Lightness is all-important in a racing boat, but there is a dangerous hairline separating the kind of jerry-built lightness that will come unglued the first time wind and wave hit the boat and the lightness that will translate to speed. Eichenlaub toes that line like a ballet dancer. He cuts and sands, paints and fastens with infinite care and in just the right proportions, and he carefully weighs each plank to check it for moisture before putting it in place. An Eichenlaub Star, fully rigged and ready to sail, can weigh as little as 1,365 pounds. This is only half what a comparable fiber glass day sailer might weigh. "You'll hear about Stars weighing 1,350 pounds," Carl concedes, "but they weigh them without rig and sail."

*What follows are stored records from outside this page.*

/-- A vector-engine fault of cause `cause` on a row poisons the running hand, or ends the combination it touches (R80, R116). -/
def State.vectorFault (s : State) (c cause offset chain : Nat) (run comb : Bool) : State :=
  if comb then
    match (s.cl c).combs with
    | y :: _ => (s.recordVector c cause offset chain run (some y.split.ctx)).combFail c
    | [] => s
  else (s.recordVector c cause offset chain run).poisonHand c

/-- The row offered at port `p` is admitted (R107): it takes its share of the budget, its operands are read, and it enters the
stages; an error in them poisons. -/
def State.admitRow (s : State) (c p : Nat) (r : PortRow) : State :=
  let e := chainEntry (s.cl c).chain r.place.chain
  let comb := p = 4
  if (s.cl c).badChain.contains r.place.chain then s.vectorFault c 3 0 r.place.chain false comb
  else
    let x := s.operandErrors c (s.rowOperands c r)
    match x.2 with
    | some o => x.1.vectorFault c 1 o r.place.chain false comb
    | none =>
      let row := drainRow x.1 c e r.place r.acc r.marks r.src r.last
      let s := (x.1.tally (dieOfCluster c) R.vxe_t_row (c % 64)).advancePort c p
      s.updCl c fun y =>
        { y with used := y.used + rowCost e, taken := y.taken ++ [p], pipe := y.pipe ++ [row] }

/-- The port that the rotation of cluster `c` admits next, and the row that it offers (R107). -/
def State.drainOffer (s : State) (c : Nat) : Option (Nat × PortRow) :=
  let x := s.cl c
  let order := (List.range 5).map fun k => (x.rot + k) % 5
  let ready (p : Nat) : Bool := !x.taken.contains p && (match x.offerAt p with
    | some r => s.rowReady c r
    | none => false)
  (order.find? ready).bind fun p => (x.offerAt p).map fun r => (p, r)

/-- The row `r` offered at port `p` is admitted within what is left of this clock's budget, or stops admission (R107). -/
def State.admitDrain (s : State) (c p : Nat) (r : PortRow) : State :=
  let x := s.cl c
  let cost := rowCost (chainEntry x.chain r.place.chain)
  if 8 < x.used + cost then s.updCl c fun y => { y with stop := true }
  else if x.runWaits ∧ 8 - x.res < x.used + cost then s
  else s.admitRow c p r

/-- DRAIN_ROW_ADMIT (R107, R109): the next port in the rotation whose row is offered and ready is admitted, if the budget left in
this clock covers it; otherwise admission stops for the clock. -/
def execDrainRowAdmit (c : Fin 128) (s : State) : Host.Outcome State Fault Refusal :=
  if s.tripped then .next s else
  if (s.cl c).stop then .next s
  else
    match s.drainOffer c with
    | none => .next s
    | some (p, r) => .next (s.admitDrain c p r)

/-! ## Vector runs (R110 to R113) -/

/-- Whether the streams of a run have formats that R111 and R112 allow and extents within the cluster SRAM (R102, R110). -/
def vrunFits (e : List Nat) (w : Nat) : Bool :=
  let off := bits w 80 16
  let rows := bits w 96 16 + 1
  let okFmt (n : Nat) : Bool := if packed e then n = 1 else n < 5 || n = 10
  let ends (b : Nat) (f : Fmt) : Bool := streamAt e b off rows f ≤ clusterBytes
  let h0 := e.getD 0 0
  (List.range (nin e)).all (fun i => okFmt (inCode e i) && ends (inBase e i) (inFmt e i)) &&
    (List.range (nout e)).all (fun o => okFmt (outFmt e o).code && ends (outBase e o) (outFmt e o)) &&
    (!usesVec e 2 || fitsCluster (bits h0 16 16) 128) && (!usesVec e 3 || fitsCluster (bits h0 0 16) 128)

/-- The detail of an illegal word: class and op (R176). -/
def illegalDetail (cls op : Nat) : Nat := cls * 16 + op

/-- VRUN (R110, R155): the running hand's next word, a vector run, starts once every earlier LOAD and COPYIN has completed; its
streams are checked as it is issued. -/
def execVrun (c : Fin 128) (s : State) : Host.Outcome State Fault Refusal :=
  if s.tripped then .next s else
  match (s.cl c).nextWord with
  | some (h, i, w) =>
    if wordClass w.w = 3 ∧ h.doneBefore i (fun x => isLoadWord x.w) then
      let e := chainEntry (s.cl c).chain (bits w.w 121 3)
      if vrunFits e w.w then
        .next ((s.setWord c i .started).updCl c fun x => { x with vruns := x.vruns ++ [⟨i, w.w, 0⟩] })
      else .next (s.faultHand c h (h.va + 16 * (i + 1)) ⟨0x4001, illegalDetail 3 0⟩)
    else .next s
  | none => .next s

/-- The lanes of a run that its column mask leaves (R113). -/
def runMask (h : Hand) (v : VRun) : Nat := if bit v.w 120 then h.cmask else max32

/-- The input operands of a row of a run whose unmasked lanes are `mask` (R111). -/
def runOperands (e : List Nat) (v : VRun) (mask : Nat) : List Operand :=
  (List.range (nin e)).map fun i =>
    ⟨streamAt e (inBase e i) (bits v.w 80 16) v.row (inFmt e i), inFmt e i, laneCount (packed e), 0, mask⟩

/-- Lane `l` of a row of a run: its registers after the stages give each output (R111, R112). -/
def runLanes (s : State) (c : Nat) (e : List Nat) (h : Hand) (v : VRun) (o : Nat) : List OutLane :=
  let n := laneCount (packed e)
  let h0 := e.getD 0 0
  let pk := packed e
  let ins := (runOperands e v max32).map fun p =>
    if pk then elemsAt 16 0 (s.clusterPeek c p.offset (2 * n)) n else s.laneWords c p.offset p.fmt p.lanes 0
  let col := if usesVec e 2 then s.laneWords c (64 * bits h0 16 16) .fp32 32 0 else []
  let row := if usesVec e 3 then (s.laneWords c (64 * bits h0 0 16 + 4 * (v.row % 32)) .fp32 1 0).headD 0 else 0
  let f := outFmt e o
  let cvt := bits (outDesc e o) 0 4
  let vstream := bits (e.getD 4 0) 32 32
  (List.range n).map fun l =>
    let idx := bits v.w 0 48 + v.row * n + l
    let env : LaneEnv := ⟨pk, col.getD l 0, row, h.lscale, h.seed, h.step, vstream, idx⟩
    let regs := (List.range 8).map fun i => (ins.getD i []).getD l 0
    let masked := bit v.w 120 && !bit h.cmask (l % 32)
    let rsel := bits (outDesc e o) 8 3
    let lastScale : Bool := match (stagesOf e).getLast? with
      | some x => o = 0 && bits x 59 5 = 0x12 && bits x 56 3 = rsel
      | none => false
    let same : Bool := if pk then f = .bf16 else f = .fp32
    let copy := if same ∧ ¬ lastScale then some ((stagesRun env (stagesOf e) regs).getD rsel 0) else none
    ⟨outValue env e o regs, copy, masked, false, cvtRnd cvt h.seed vstream h.step .vector idx⟩

/-- The admitted row of a run. -/
def runRow (s : State) (c : Nat) (e : List Nat) (h : Hand) (v : VRun) : PipeRow :=
  let rows := (List.range (nout e)).map fun o => (o, outRow (outFmt e o) (bits (outDesc e o) 0 4) (runLanes s c e h v o))
  let outs := rows.map fun p =>
    (streamAt e (outBase e p.1) (bits v.w 80 16) v.row (outFmt e p.1), packElems (outFmt e p.1).ebits p.2.words)
  ⟨.run v.widx v.row, outs, sumNat (rows.map fun p => p.2.nan), sumNat (rows.map fun p => p.2.inf),
    sumNat (rows.map fun p => p.2.ovf), bits v.w 121 3, v.row = bits v.w 96 16⟩

/-- The next row of the run `v`, the first of cluster `c` with `rest` behind it, is admitted for the running hand `h`, or an error of its
chain entry or operands poisons (R107, R111, R114). -/
def State.admitRun (s : State) (c : Nat) (h : Hand) (v : VRun) (rest : List VRun) : State :=
  let x := s.cl c
  let e := chainEntry x.chain (bits v.w 121 3)
  if 8 < x.used + rowCost e then s.updCl c fun y => { y with stop := true }
  else if x.badChain.contains (bits v.w 121 3) then s.vectorFault c 3 0 (bits v.w 121 3) true false
  else
    let r := s.operandErrors c (runOperands e v (runMask h v) ++ vecOperands e v.row (runMask h v) (runMask h v))
    match r.2 with
    | some o => r.1.vectorFault c 1 o (bits v.w 121 3) true false
    | none =>
      let row := runRow r.1 c e h v
      (r.1.tally (dieOfCluster c) R.vxe_t_vrow (c % 64)).updCl c fun y =>
        { y with
          used := y.used + rowCost e
          pipe := y.pipe ++ [row]
          vruns := if row.last then rest else { v with row := v.row + 1 } :: rest }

"In many ways Carl is a genius," says Lowell North, a sailmaker who has three times sailed himself to a world championship in Eichenlaub Stars. "Although some sailors on the East Coast may not agree, we on the West Coast know that he is the best."
There is some talk now among Star sailors on both coasts of admitting fiber glass hulls into their sacrosanct fleets. But the talk does not bother Carl Eichenlaub. He is confident that, fashioned by the right hands, a wooden boat will always triumph over one made of this alien material, and his confidence is not rooted in mere prejudice. After a yearlong study, he is convinced that the resins which hold the layers of fiber glass together to make a molded hull go on curing for months after the hull has been taken from the mold. This means, in Eichenlaub's view, that the boat will go on changing shape for as long as a year. Since one thirty-second of an inch in the wrong place would be an unthinkable horror in an Eichenlaub Star, these twisted monsters (in Eichenlaub's view) offer him no threat. "If a wooden boat changes shape," he says, "it's fairly easy to correct. With fiber glass, you're in a mess."
If what he says is true—the glass people strongly deny it—this might prove a reasonable argument against fiber glass. But Carl Eichenlaub has what he thinks is an even stronger one. "Boats," he says with the finality of a busy man who doesn't like a lot of foolish palaver, "are supposed to be made of wood."